> **WORK INSTRUCTION**:
Every line of the records below from the line with "let c := fun" up to and including the line with "let i3 := j / c 0 / c 1 / c 2 % c 3" must be reproduced exactly, and no line outside that range.
** Opening PROVIDED RECORDS block **
/-- The Reel of a Spindle. -/
def Dev.reel (d : Dev) (i : Nat) : ReelSt := tget (fun _ => ReelSt.init) d.reels i
def Dev.setReel (d : Dev) (i : Nat) (x : ReelSt) : Dev := { d with reels := tset (fun _ => ReelSt.init) d.reels i x }

/-! ## Writes to a Spindle's Desk -/

/-- Keep what a write of `n` bytes at an address of a Spindle's Desk overwrites while a tile is in the array, with the steps that the
array has read by then: free, and never fewer than at the write before (R256). Log: 180 (DEDUCED). -/
def Dev.journal (d : Dev) (i a n : Nat) : Dev :=
  let x := d.sp i
  match x.arr with
  | none => d
  | some t =>
    let lo := a / 4 * 4
    let len := (a + n + 3) / 4 * 4 - lo
    let some' := fun (t : Tile) (k : Nat) => max k (1 + d.freeWord % t.kt)
    let last := fun (f : Overwrite → Nat) => ((x.rewrites.map f).getLast?).getD 0
    let o : Overwrite := ⟨lo, d.rdBytes lo len, d.poisonW.filter fun w => decide (lo ≤ w) && decide (w < lo + len),
      if x.arr2.isSome then t.kt else some' t (last Overwrite.fed),
      match x.arr2 with | some u => some' u (last Overwrite.fed2) | none => 0⟩
    (d.setSp i { x with rewrites := x.rewrites ++ [o] }).drew

/-- The same for several ranges. -/
def Dev.journalAll (d : Dev) (i : Nat) (rs : List (Nat × Nat)) : Dev := rs.foldl (fun (e : Dev) r => e.journal i r.1 r.2) d

/-- Write bytes to a Spindle's Desk. -/
def Dev.wrDesk (d : Dev) (i a : Nat) (bs : List (BitVec 8)) : Dev := (d.journal i a bs.length).wrBytes a bs

/-- Put back what stood where a write went. -/
def Dev.undo (d : Dev) (o : Overwrite) : Dev :=
  let d1 := d.wrBytes o.addr o.old
  { d1 with poisonW := o.bad.foldl (fun (l : List Nat) w => sins w l) d1.poisonW }

/-- The Desk as step `k` of the tile in the array read it (R256). -/
def Dev.viewAt (d : Dev) (i k : Nat) : Dev :=
  ((d.sp i).rewrites.filter fun o => decide (k < o.fed)).foldr (fun (o : Overwrite) (e : Dev) => e.undo o) d

/-! ## The Reel program -/

/-- Address of the active plane's Reel program (Table 12-1). -/
def reelBase (i : Nat) : Nat := deskBase i + offActive + 0xC000

/-- A field of a stream entry of the active Reel program (Table 12-2). -/
def Dev.stf (d : Dev) (i s off n : Nat) : Nat := d.rdLe (reelBase i + 0x40 + 128 * s + off) n

/-- Bytes per row, rows per unit, units, buffers in the ring. -/
def Dev.stRow (d : Dev) (i s : Nat) : Nat := d.stf i s 0x24 4
def Dev.stUnitRows (d : Dev) (i s : Nat) : Nat := d.stf i s 0x28 4
def Dev.stUnits (d : Dev) (i s : Nat) : Nat := d.stf i s 0x2C 4
def Dev.stBufs (d : Dev) (i s : Nat) : Nat := d.stf i s 8 1
def Dev.stFlag (d : Dev) (i s k : Nat) : Bool := bitAt (d.stf i s 1 1) k

/-- Σ c_d × STRIDE_d for row `j` (R354). -/
def Dev.rowSum (d : Dev) (i s j : Nat) : Int :=
  let c := fun k => d.stf i s (0x30 + 4 * k) 4
  let t := fun k => toSigned 32 (d.stf i s (0x40 + 4 * k) 4)
  let i0 := j % c 0
  let i1 := j / c 0 % c 1
  let i2 := j / c 0 / c 1 % c 2
  let i3 := j / c 0 / c 1 / c 2 % c 3
  (i0 : Int) * t 0 + (i1 : Int) * t 1 + (i2 : Int) * t 2 + (i3 : Int) * t 3

/-- Address of row `j`, or of its block (R354, R355). -/
def Dev.rowAddr (d : Dev) (i s j : Nat) : Nat :=
  ((d.stf i s 0x10 8 : Int) + (if d.stFlag i s 0 then 4112 else 1) * d.rowSum i s j).toNat

/-- Bytes that row `j` occupies in its buffer (R355). -/
def Dev.rowLen (d : Dev) (i s j : Nat) : Nat :=
  let rows := d.stUnitRows i s * d.stUnits i s
  if d.stFlag i s 0 && j + 1 == rows then d.stf i s 0x50 4 - 4096 * (rows - 1) else d.stRow i s

/-- Bytes of unit `u`. -/
def Dev.unitLen (d : Dev) (i s u : Nat) : Nat :=
  let n := d.stUnitRows i s
  if d.stFlag i s 0 then ((List.range n).map fun k => d.rowLen i s (u * n + k)).foldl (· + ·) 0 else n * d.stRow i s

/-- Desk window address of unit `u`'s buffer (R359). -/
def Dev.bufAddr (d : Dev) (i s u : Nat) : Nat :=
  let e := d.stf i s 6 2 + u % max 1 (d.stBufs i s)
  deskBase i + 64 * (d.rdLe (reelBase i + 0x2040 + 8 * e) 4 % 131072)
** Closing PROVIDED RECORDS block **
> **RESULT**:
  let c := fun k => d.stf i s (0x30 + 4 * k) 4
  let t := fun k => toSigned 32 (d.stf i s (0x40 + 4 * k) 4)
  let i0 := j % c 0
  let i1 := j / c 0 % c 1
  let i2 := j / c 0 / c 1 % c 2
  let i3 := j / c 0 / c 1 / c 2 % c 3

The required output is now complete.